Roy Bradley began his career in the horse business in 1966

Raising racing Quarter horses is not part of production agriculture, but uses the same basic principles to produce the best and most economically advantageous animals.
Roy Bradley, a resident of Springdale, Ark., is a retired forklift dealer who sold a small repair shop two years ago. He has been in and out of the Quarter horse business twice and is now devoting all his efforts to produce high-quality racing stock. His horse career began in 1966 just after he graduated from high school and bought a solid Quarter horse mare in foal. To keep her, Roy rented a pasture in Fayetteville. Now he leases two farms for a total of 120 acres near Beaver Lake.
“When I started out the second time, I made a mistake by buying good-looking mares instead of focusing on genetics,” Roy said. “I am still making up for that mistake but I’m getting there. You have to buy the best mares you can afford and semen from high powered, proven stallions. With stallions, the name really matters.”
Roy used semen from a stud named Extra Special Effort who retired two years ago at age 30. He was an important stud because his sire, Special Effort, was the only Quarter horse Triple Crown winner in history. Unlike thoroughbred racers, quarter horses run their Triple Crown events when they are only 2, and even though their official birth date is Jan. 1, just like Thoroughbreds, having foals as close to Jan. 1 is not as important.
“I prefer April foals because of the unpredictably of Arkansas winter weather,” Roy said. “My foals can be true horses, that is outside right away running and playing which helps them to develop. Because of that, they are at no disadvantage on the race track.”
Another difference between Quarter horses and Thoroughbreds is registry.

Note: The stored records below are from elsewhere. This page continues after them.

-- ==== Sys2Proof/Machine/Fabric.lean ====
section
/-!
DEFINITION. Sys2Proof/Machine/Fabric.lean: the Urfin fabric. Regatta tables and heats (R398 to R400, R414, R415), the link layer (R400
to R407, R422), what arrives from peers (R401, R408 to R410), cross-chip copies and multicast (R411 to R413). Fabric time counts two
ticks to the nanosecond (R398).
-/

namespace Sys2Proof.Machine

/-! ### The command forms -/

/-- rg.load: PROTECTION in user mode (R414). -/
def execRgLoad (o : CmdArgs) (s : State) : Out :=
  fireCmd (.rgLoad o) .rgLoad o.pri.toNat 0 s (fun st v => do
    need (!st.ex.user) (Raw.of .protection)
    recordPtr v)
/-- mcx (R412, R414). -/
def execMcx (o : CmdArgs) (s : State) : Out := fireRecord (.mcx o) o .mcx s

/-! ### Regatta tables -/

/-- GUARD in ns: 0 stands for 1,000 (R398). -/
def guardNs (g : Nat) : Nat := if g = 0 then 1000 else g

/-- The peers a table names, ascending and without repeats. -/
def heatPeers (hs : List Heat) : List Nat := (List.range 4096).filter (fun c => hs.any (fun h => h.pmap.any (fun m => m.2 = c)))

/-- A table as its bytes give it: the first failing field's offset, or its heats (R398, R399). Fields of heats beyond NHEAT are not
used. -/
def tableParse (chip : Nat) (bs : List Byte) : Except Nat (List Heat) :=
  let n (off len : Nat) : Nat := leNat ((bs.drop off).take len)
  let nheat := n 0 8 % 16 + 1
  let hs := List.range nheat
  let pm (h p : Nat) : Nat := n (0x48 + 64 * h + 2 * p) 2
  let mapped (h p : Nat) : Bool := natBit (pm h p) 15 = 1
  let before (h p : Nat) : List Nat :=
    (hs.flatMap (fun a => (List.range 16).filterMap (fun q =>
      if (a < h ∨ (a = h ∧ q ≤ p)) ∧ mapped a q then some (pm a q % 4096) else none))).eraseDups
  let headers : List (Nat × Bool) := (0, n 0 8 / 16 = 0) :: (List.range 7).map (fun i => (8 + 8 * i, decide (n (8 + 8 * i) 8 = 0)))
  let heat (h : Nat) : List (Nat × Bool) :=
    let dur := n (0x40 + 64 * h) 4
    let g := n (0x44 + 64 * h) 4
    [(0x40 + 64 * h, decide (1000 ≤ dur) && decide (dur ≤ 10000000) && (g = 0 || (decide (500 ≤ g) && decide (g ≤ 100000))))]
      ++ (List.range 16).map (fun p =>
        let c := pm h p % 4096
        (0x48 + 64 * h + 2 * p, natBits (pm h p) 12 3 = 0
          && (!mapped h p || (c ≠ chip && groupOf c = groupOf chip && decide ((before h p).length ≤ 32)))))
      ++ (List.range 3).map (fun i => (0x68 + 64 * h + 8 * i, decide (n (0x68 + 64 * h + 8 * i) 8 = 0)))
  let reach (h : Nat) : List (Nat × Bool) := (List.range 16).map (fun p =>
    let off := 0x440 + 2048 * h + 128 * p
    (off, decide (natBit (n off 128) (chip % 1024) = 0)))
  match (headers ++ hs.flatMap heat ++ hs.flatMap reach).find? (fun c => !c.2) with
  | some (off, _) => .error off
  | none => .ok (hs.map (fun h =>
      { dur := n (0x40 + 64 * h) 4, guard := guardNs (n (0x44 + 64 * h) 4)
        pmap := (List.range 16).filterMap (fun p => if mapped h p then some (p, pm h p % 4096) else none)
        reach := (List.range 16).filterMap (fun p =>
          let v := n (0x440 + 2048 * h + 128 * p) 128
          if v = 0 then none else some (p, BitVec.ofNat 1024 v)) }))

/-- The record of rg.load breaks R414. -/
def Cmd.rgBad (c : Cmd) : Bool :=
  ctlBad .rgLoad (c.w 0) (c.w 11) || natBits (c.w 2) 60 4 ≠ 0 || c.w 2 % 4096 ≠ 0 || [1, 4, 5, 6, 7, 8, 9, 12, 13, 14, 15].any (fun i => c.w i ≠ 0)

/-- RG_LOAD_RUN (R399): the table is checked; an accepted one waits for its boundary, and its command stays BUSY. -/
def execRgLoadRun (cmd : Nat) (s : State) : Out :=
  match s.ready cmd .rgLoad with
  | none => .fault (.notEnabled "RG_LOAD_RUN")
  | some c =>
    if s.fab.pending.isSome then .fault (.notEnabled "RG_LOAD_RUN")
    else
      s.withRecord c "RG_LOAD_RUN" (fun s c =>
        if c.rgBad then some (s.cmdFault c (engFault .cpyRecord c.req.p0))
        else
          ranTo (s.runEng (engRead c 32 0x8440 (c.words.getD 2 0) 0)) (s.cmdFault c) (fun bs t =>
            match tableParse t.chip bs with
            | .error off => (t.fabRecord none 0 .regattaFormat off).cmdDone c true
            | .ok hs => { t with fab := { t.fab with pending := some ⟨cmd, hs, c.w 3⟩ } }))

/-! ### Heats -/

/-- The link of a peer. -/
def State.linkOf (s : State) (chip : Nat) : Option (Nat × LinkSt) := s.fab.links.find? (fun t => t.2.peer = chip)

/-- A heat maps some port to a chip. -/
def Heat.maps (h : Heat) (chip : Nat) : Bool := h.pmap.any (fun m => m.2 = chip)

/-- The peer through which a heat relays to a chip that it does not map: that of the lowest port, with a circuit, whose REACH bit is
set (R400). -/
def State.relayPeer (s : State) (chip : Nat) : Option Nat :=
  match s.heatNow with
  | none => none
  | some h =>
    if h.maps chip then none
    else (((List.range 16).find? (fun p => h.reach.any (fun r => r.1 = p && r.2.getLsbD (chip % 1024)))).bind
      (fun p => s.fab.paired.find? (fun t => t.1 = p))).map (fun (t : Nat × Nat) => t.2)

/-- The present heat serves a link (R400). -/
def State.serves (s : State) (chip : Nat) : Bool := s.fab.running && (!(s.portsTo chip).isEmpty || (s.relayPeer chip).isSome)

/-- The timers of a link that a heat serves go on, in mapped time (R404). -/
def LinkSt.resume (k : LinkSt) (now : Nat) : LinkSt :=
  match k.pausedAt with
  | some t => { k with ackAt := k.ackAt + (now - t), pausedAt := none }
  | none => k
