-- ==== Sys2Proof/Machine/Package.lean ====
section
/-!
DEFINITION. Sys2Proof/Machine/Package.lean: the events of the package. Recovery of a reset die (R377), failed links and fenced dies
(R374, R378), detected hardware faults (R394), launch queues (R380), the host (R379, R381, R386), the power manager (R388) and
Hital (R393).
-/

namespace Sys2Proof.Machine

/-! ### Reset and split -/

/-- The iterations of a die in a launch that have not retired, when it has started. -/
def Launch.left (l : Launch) (d : Nat) : List Nat :=
  if l.started then (List.range (iterations l.words)).filter (fun n => iterDie l.words n = d && !l.retired.contains n) else []

/-- A launch's walk of a die starts afresh at a time, or is over. -/
def Launch.walkFrom (l : Launch) (d n now : Nat) : Launch := { l with walks := l.walks.map (fun w => if w.1 = d then (d, n, now) else w) }

/-- The unretired iterations of a die retire in error, and its walk is over (R377, R378). -/
def State.nestsFail (s : State) (d : Nat) (l : Launch) : State :=
  (l.left d).foldl (fun t n => t.nestRetire l.id n true) (s.setLaunch (l.walkFrom d (iterations l.words) s.now))

/-- A launch's nest is RESTARTABLE (R281). -/
def Launch.restartable (l : Launch) : Bool := natBit (wordAt l.words 1) 14 = 1

/-- A launch whose DIEMASK names a die. -/
def Launch.uses (l : Launch) (d : Nat) : Bool := l.started && (diesOf l.words).contains d

/-- A card RUNNING on a die as a strand. -/
def State.taskOn (s : State) (d : Nat) (r : RunCard) : Bool :=
  dieOf r.core = d && !r.ended && s.cmds.all (fun c => c.card ≠ some r.id) && s.launches.all (fun l => l.card ≠ some r.id)

/-- CDIE_RESET_RECOVER (R377): the die runs again; its nests go on or fail, its TASK cards end in error, and its queued cards stand as
they were. -/
def execCdieResetRecover (die : Nat) (s : State) : Out :=
  if (s.die die).dstate ≠ 1 then .fault (.notEnabled "CDIE_RESET_RECOVER")
  else
    let s1 := s.setDie die { s.die die with dstate := 0 }
    let s2 := (s.launches.filter (fun l => l.uses die)).foldl (fun (t : State) l =>
      if l.restartable then t.setLaunch (l.walkFrom die 0 s.now) else t.nestsFail die l) s1
    let s3 := (s.running.filter (s.taskOn die)).foldl (fun (t : State) r => t.endCard r.id true) s2
    .next (s3.packageRecord 12 die 0 .cdieReset 0 (some (s.die die).cause))

/-- The dies that each of the 22 links joins, in the order of R374. -/
def dieLinks : List (Nat × Nat) :=
  [(8, 0), (8, 1), (9, 2), (9, 3), (10, 4), (10, 5), (11, 6), (11, 7)] ++ [(0, 1), (1, 2), (2, 3), (3, 4), (4, 5), (5, 6), (6, 7), (7, 0)]
    ++ [(8, 9), (9, 10), (10, 11), (11, 8)] ++ [(12, 8), (12, 10)]

/-- Dies reached over live links in at most `fuel` links. -/
def dieReach (live : List (Nat × Nat)) : Nat → List Nat → List Nat
  | 0, ds => ds
  | fuel + 1, ds =>
    dieReach live fuel ((List.range 13).filter (fun d =>
      ds.contains d || live.any (fun l => (l.1 = d && ds.contains l.2) || (l.2 = d && ds.contains l.1))))

/-- The dies that the X-die does not reach (R378). -/
def splitDies (dead : List Nat) : List Nat :=
  let live := ((List.range 22).filter (fun i => !dead.contains i)).filterMap (fun i => dieLinks[i]?)
  let ok := dieReach live 13 [12]
  (List.range 13).filter (fun d => !ok.contains d)

/-- A die is FENCED (R378): its contexts are lost and its iterations retire in error. -/
def State.fence (s : State) (d : Nat) : State :=
  let s1 := (s.loseContexts d).setDie d { s.die d with dstate := 2 }
  (s1.launches.filter (fun l => l.uses d)).foldl (fun (t : State) l => t.nestsFail d l) s1

/-- DIE_LINK_FAILURE (R374, R378): traffic takes other links, or the dies that the X-die no longer reaches are FENCED. -/
def execDieLinkFailure (link : Nat) (s : State) : Out :=
  if 22 ≤ link ∨ link ∈ s.xdie.deadLinks then .fault (.notEnabled "DIE_LINK_FAILURE")
  else
    let dead := link :: s.xdie.deadLinks
    let s1 := { s with xdie := { s.xdie with deadLinks := dead } }
    let new := (splitDies dead).filter (fun d => (s.die d).dstate ≠ 2)
    .next (if new.isEmpty then s1
      else (new.foldl (fun (t : State) d => t.fence d) s1).packageRecord 12 12 0 .dieSplitFenced 0
        (some ((new.map (fun d => 2 ^ d)).foldl (· + ·) 0)))
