-- ==== Sys2Proof/Machine/Events.lean ====
section
/-!
DEFINITION. Sys2Proof/Machine/Events.lean: what a step chooses from. Firing an instruction of a pitch, the instructions that can fire
(R20), the events that the machine's own units may have next, what every step ends with, and a pitch of one instruction.
-/

namespace Sys2Proof.Machine


/-- The largest occupancy of every core's miss engine is kept (R188). -/
def State.keepPeaks (s : State) : State :=
  s.ctxs.foldl (fun (t : State) x =>
    if (t.core x.core).peak < t.missUse x.core then t.setCore x.core { t.core x.core with peak := t.missUse x.core } else t) s

/-- What every step ends with: watched words are looked at (R135), strands that block make their choice (R305), overflowed cards and
fills take the room there is (R300, R228), occupancies are kept, and time passes. -/
def State.after (s : State) : State :=
  let t := s.noticeWatches.noteBlocks.refillQueues.askFills.keepPeaks
  { t with now := t.now + 1 }

/-- End a step. -/
def tick : Out → Out
  | .next s => .next s.after
  | o => o

/-- Clear the firing site after an instruction has run. -/
def endFiring : Out → Out
  | .next s => .next { s with firing := none }
  | o => o

/-- The parcels of the instruction at an index of a context's pitch. -/
def State.parcelsAt (s : State) (c : Nat) (spec : Bool) (idx : Nat) : Option (List Parcel) := do
  let x ← s.ctx? c
  let ex ← x.exec? spec
  let t ← ex.code.find? (fun t => t.1 = idx)
  some t.2.2

/-- The instruction at an index is due to be formed again after a return (R171). -/
def State.reformDue (s : State) (c : Nat) (spec : Bool) (idx : Nat) : Bool :=
  match (s.ctx? c).bind (fun x => x.exec? spec) with
  | some ex => ex.resumed.getLsbD idx
  | none => false

/-- Decode and run the instruction at an index. -/
def State.fireAt (s : State) (c : Nat) (spec : Bool) (idx : Nat) : Out :=
  match s.parcelsAt c spec idx with
  | none => .fault .noStrand
  | some ps =>
    match decInstr ps with
    | .error _ => .fault .badWord
    | .ok (i, _) => endFiring (exec i { s with firing := some ⟨c, spec, idx, s.reformDue c spec idx⟩ })

/-- The first index of a pitch whose instruction can fire. -/
def Exec.readyIndex (ex : Exec) : Option Nat :=
  (ex.instrs.find? (fun t =>
    if ex.resumed.getLsbD t.1 then (ex.operands t.1 (slotsOf t.2)).isSome
    else !ex.done t.1 && (ex.operands t.1 (slotsOf t.2)).isSome)).map (·.1)

/-- The first context and index that can fire. -/
def State.readyFiring (s : State) : Option (Nat × Nat) :=
  s.ctxs.findSome? (fun x =>
    if x.place = .active then
      (match x.cur with
        | some ex => ex.readyIndex.map (fun n => (x.id, n))
        | none => none)
    else none)

/-- The state after an event, when it can happen. -/
def State.try? (s : State) (e : State → Out) : Option State :=
  match e s with
  | .next t => some t
  | _ => none

/-- The first event of a list that can happen. -/
def State.tryAll (s : State) (es : List (State → Out)) : Option State := es.findSome? s.try?

/-- The events that a request in flight may have next. -/
def msgEvents (m : Msg) : List (State → Out) :=
  match m.resp, m.body with
  | some _, .load .. | some _, .refLoad .. | some _, .opRead .. => [execLoadResponse m.id]
  | some _, .watch .. => [execWaitvValueChange m.id, execLoadResponse m.id]
  | some _, .atomic .. => [execAtomicResponse m.id]
  | some _, .router .. | some _, .op .. => [execCommandResultReturn m.id]
  | some _, .store .. | some _, .refStore .. | some _, .heal .. => [execStoreResponseError m.id]
  | some _, _ => []
  | none, .cmd _ => [execCopyCommandStart m.id]
  | none, .router (.decl _) .. => [execRouterCmdDecl m.id]
  | none, .router (.push ..) .. => [execRouterCmdPush m.id, execRouterPushAdmit m.id]
  | none, .router (.take ..) .. => [execRouterCmdTake m.id, execRouterTakeServe m.id]
  | none, .router (.done ..) .. => [execRouterCmdDone m.id]
  | none, .router (.stat ..) .. => [execRouterCmdStat m.id]
  | none, .router (.drain _) .. => [execRouterCmdDrain m.id]
  | none, .router (.seed _) .. => [execRouterCmdSeed m.id]
  | none, .op (.meshOpen _) _ => [execMeshOpenAtHome m.id]
  | none, .op (.meshClose _) _ => [execMeshCloseAtHome m.id]
  | none, .op (.futWait ..) _ => [execFutWaitAtHome m.id]
  | none, .op (.futSet ..) _ => [execFutSetAtHome m.id]
  | none, .op (.jobq _) _ => [execCommandResultReturn m.id]
  | none, .opRead .. => [execNbrQueryAtHome m.id]
  | none, .signal .. => [execCardSignalAtHome m.id]
  | none, .post .. => [execCardPostAtHome m.id]
  | none, .watch .. => [execHomeRequest m.id, execWaitvTimeout m.id, execSharerAckTimeout m.id]
  | none, _ => [execHomeRequest m.id, execSharerAckTimeout m.id]

/-- The events that a context may have next. -/
def ctxEvents (x : Ctx) : List (State → Out) :=
  [execPitchEntry x.id] ++ (List.range 64).map (execMatrixApply x.id) ++ [execMatrixStep x.id] ++ (List.range 64).map (execMatrixPassOver x.id)
    ++ [execPitchQuiescence x.id, execBelay x.id, execWaitcComplete x.id, execStrandRetire x.id, execContextSwap x.core x.slot, execQuantumBoundary x.core
      , execSpillRequest x.id, execSpillStart x.id, execSpillAccessFault x.id, execSpillComplete x.id, execFillStart x.id, execFillComplete x.id]

/-- The events that a command may have next. -/
def cmdEvents (c : Cmd) : List (State → Out) :=
  execEngineFault c.id :: (match c.req.kind with
    | .cpyInline | .cpy | .cpy2 | .cpy3 | .cpyg => [execCopyComplete c.id]
    | .cpyr => [execCpyrRun c.id]
    | .cpyx => [execCpyxRun c.id, execCpyxCompletion c.id]
    | .meshInit => [execMeshInitRun c.id]
    | .meshAdapt => [execMeshAdaptRun c.id]
    | .nbrStream => [execNbrStreamRun c.id]
    | .colBuild => [execColBuildRun c.id]
    | .meshFree => [execMeshFreeRun c.id]
    | .hpRelocate => [execHpRelocateRun c.id, execRelocationCopyDone c.id, execRelocationCopyFault c.id]
    | .hpEpoch => [execHpEpochRun c.id]
    | .rgLoad => [execRgLoadRun c.id]
    | .mcx => [execMcxRun c.id, execCpyxCompletion c.id]
    | .lbCut => [execLbCutRun c.id]
    | .lbMigrate => [execLbMigrateRun c.id]
    | .ghostSync => [execGhostSyncRun c.id])

/-- The events that the units of the chip may have next, beside what a context, a request or a command has. -/
def State.unitEvents (s : State) : List (State → Out) :=
  s.xdie.lqs.map (fun q => execLaunchPacketTake q.1)
    ++ s.launches.flatMap (fun l => execNestLaunch l.id :: l.walks.map (fun w => execCoxPlace w.1 l.id))
    ++ (s.cores.filter (fun k => !k.2.queue.isEmpty)).map (fun k => execCardDispatch k.1)
    ++ s.running.map (fun r => execCardComplete r.id)
    ++ s.sched.flatMap (fun d => d.2.proxy.map (fun p => execProxyBatchSend d.1 p.chip))
    ++ s.jcairns.map (fun j => execJobFlushRound j.1)
    ++ s.clusters.flatMap (fun k => k.2.sets.map (fun t => execRouterWindowTimer k.1 t.1))
    ++ s.pairs.map (fun p => execPairTimerExpire p.id)
    ++ (s.cores.filter (fun k => k.2.pendAt.isSome)).map (fun k => execSlotTableSwitch k.1)
    ++ s.tlbs.map (fun t => execTlbCmdDrain t.1)
    ++ (s.dies.filter (fun d => d.2.dstate = 1)).map (fun d => execCdieResetRecover d.1)
    ++ (List.range s.fab.mcasts.length).map execMcastSplit
    ++ s.fab.links.flatMap (fun l => [execFlitSend l.1, execAckTimer l.1, execResendTimeout l.1, execLinkDownTimeout l.1])
    ++ s.fab.invals.map (fun i => execSharerAckTimeout i.msg)
    ++ [execRegattaSwitch, execHeatDurEnd, execHeatStart, execPowerManagerTick]

/-- Everything that may happen next without the world outside. -/
def State.mayHappen (s : State) : List (State → Out) :=
  s.net.flatMap msgEvents ++ s.ctxs.flatMap ctxEvents ++ s.cmds.flatMap cmdEvents ++ s.unitEvents

/-- The same in the order in which a step tries it: where it begins moves on with time, so that no unit waits for ever behind the
others. -/
def State.ownEvents (s : State) : List (State → Out) := s.mayHappen.rotateLeft s.now

/-! ### One instruction set up to run -/

/-- The parcels of a table row's bits. -/
def tableParcels (nbits w : Nat) : List Parcel :=
  if nbits ≤ 16 then [BitVec.ofNat 16 w] else [BitVec.ofNat 16 (w / 2 ^ 16), BitVec.ofNat 16 w]

/-- A pitch of one instruction, at index 0. -/
def onePitch (ps : List Parcel) : Pitch :=
  { lines := 1, hdr := ⟨1, 0, 0, 0, 0, false, 0, [], []⟩, code := match decInstr ps with | .ok (i, _) => [(0, 0, i, ps)] | .error _ => [] }

end Sys2Proof.Machine
end

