/-- R111 to R113: the mask instructions complete with the element each rule gives. -/
def Sys2Proof.Claims.MaskInstructionsComplete : Prop :=
  (∀ a s st o, Fires (.mlog a) s st o → (predKindOk o.p && okMask o.l && okMask o.r) = true →
    exec (.mlog a) s = .next (st.put s (st.finish (.mlog a) (elemResult (envOf st).vl o.p [(o.l, 0), (o.r, 0)] .mask
      (fun e _ => (mlogBit a.op.toNat (maskBit o.l e) (maskBit o.r e), 0))))))
  ∧ (∀ a s st o, Fires (.mfirst a) s st o → okMask o.l = true → a.op = .idx → predScalarOk o.p = true →
    exec (.mfirst a) s = .next (st.put s (st.delivers (.mfirst a)
      (if predOpen o.p 0 then Token.scalar (firstSet (envOf st) o.l) else Token.nullScalar))))
  ∧ (∀ a s st o, Fires (.mfirst a) s st o → okMask o.l = true → a.op ≠ .idx → predKindOk o.p = true →
    exec (.mfirst a) s = .next (st.put s (st.delivers (.mfirst a)
      (chosen (envOf st) true o.p .mask (fun e => some (if firstBit a.op (firstSet (envOf st) o.l) e then 1 else 0))))))
  ∧ (∀ a s st o, Fires (.mpop a) s st o → okMask o.l = true → predScalarOk o.p = true →
    exec (.mpop a) s = .next (st.put s (st.delivers (.mpop a)
      (if predOpen o.p 0 then Token.scalar ((List.range (envOf st).vl).countP (maskHas o.l)) else Token.nullScalar))))
  ∧ (∀ a s st o, Fires (.viota a) s st o → okMask o.l = true → predKindOk o.p = true →
    exec (.viota a) s = .next (st.put s (st.delivers (.viota a)
      (chosen (envOf st) true o.p (.vec (envOf st).lsew) (fun e => some ((List.range e).countP (maskHas o.l)))))))
  ∧ (∀ a s st o, Fires (.vcomp a) s st o → okVec (envOf st).lsew o.l = true → okMask o.r = true → predKindOk o.p = true →
    exec (.vcomp a) s = .next (st.put s (st.delivers (.vcomp a) (chosen (envOf st) true o.p (.vec (envOf st).lsew)
      (fun e => (((List.range (envOf st).vl).filter (maskHas o.r)).map (fun k => o.l.elem? (envOf st).lsew k)).getD e none)))))
  ∧ (∀ a s st o, Fires (.mrange a) s st o → okScalar o.l = true → okScalar o.r = true → predKindOk o.p = true →
    exec (.mrange a) s = .next (st.put s (st.delivers (.mrange a) (chosen (envOf st) true o.p .mask (fun e =>
      if o.l.isNull || o.r.isNull then none
      else some (if natToInt 64 o.l.val ≤ (if a.flag then ((envOf st).sb : Int) else 0) + e
          ∧ (if a.flag then ((envOf st).sb : Int) else 0) + e < natToInt 64 o.r.val then 1 else 0))))))

namespace Sys2Proof.Claims

/-! ### Firing of loads, stores and effects -/

/-- The execution once its instruction has fired, or has been formed again (R20, R171). -/
def firedEx (st : Site) : Exec := if st.f.reform then st.ex.reformed st.f.idx else st.ex.markFired st.f.idx

/-- A vector load: its width, kind, what its checks need, the operands it takes, and the pointer and Δ of each element (R116, R125). -/
structure VecLoad where
  ws    : MemW
  kind  : LoadKind
  req   : LoadReq
  kinds : Env → Operands → Bool
  index : Bool
  delta : Operands → Nat → Int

Thoroughbred must be 100 percent Thoroughbred while Quarter horses can be bred to Thoroughbreds to increase speed. They are registered on what is called an Appendix Registry that can be upgraded to Permanent Registry by running at a speed index greater than 90. Registry papers are kept at the track, and background in licensing checks ensures that all trainers, owners and jockeys are properly licensed in each racing state.
Mares contribute 60 percent of a foal’s composition making them critically important. A good broodmare needs to have an outstanding pedigree, combined with speed or the ability to produce speed in her offspring. Confirmation and disposition are secondary though still important.
“If a mare has a bad disposition but produces high-quality foals, she’s worth keeping,” Roy said.
Currently, Roy uses semen from young studs with good race records or proven offspring in order to keep costs down. He tries to stay within the $1,500-$2,800 range but is planning to jump to $5,000 to $6,000 for some broodmares starting to show production and speed. Veterinary costs are another part of the financial investment structure. Semen must be cool and shipped overnight on the day that stud farm is shipping. AI requires at least three to four vet visits: checking for readiness, breeding, ovulation and pregnancy. If development is slow, additional visits may be necessary.
Health regimens include frequent worming in addition to rotational grazing, annual mare vaccination for sleeping sickness, tetanus and West Nile virus and foal care including naval doctoring and a tetanus shot. Roy doesn’t worm his colts and fillies until they are weaned at about 5 months. Additionally, Roy uses fly bayte in the barn areas, which is very effective. Nonetheless, he is planning on adding chickens to help with the fly problem while having the added benefit of fresh eggs.
Just like show cattle or other livestock, racing quarter horses require excellent feed. The broodmares graze on pastures with mixed grasses and clover though they are pulled off fescue 60 days before foaling to prevent problems with the placenta and with milk production. All horses in stalls or lots, those starting training or being prepped for sale, are fed Bermuda and alfalfa hay supplemented by 14 percent protein and 6 percent fat pellets twice a day. Well water is used for the barns and lots, with all horses having access to well water though some pastures have spring fed ponds. Roy said, “If I buy another place, I won’t use ponds at all because cleaner water is better water.”
Roy owns six broodmares outright and is in partnership with pharmacist Danny Smith from Goshen, Ark., with others. Future plans include retaining some fillies from proven mares in order to slightly increase herd size in conjunction with semen from stallions with better name recognition.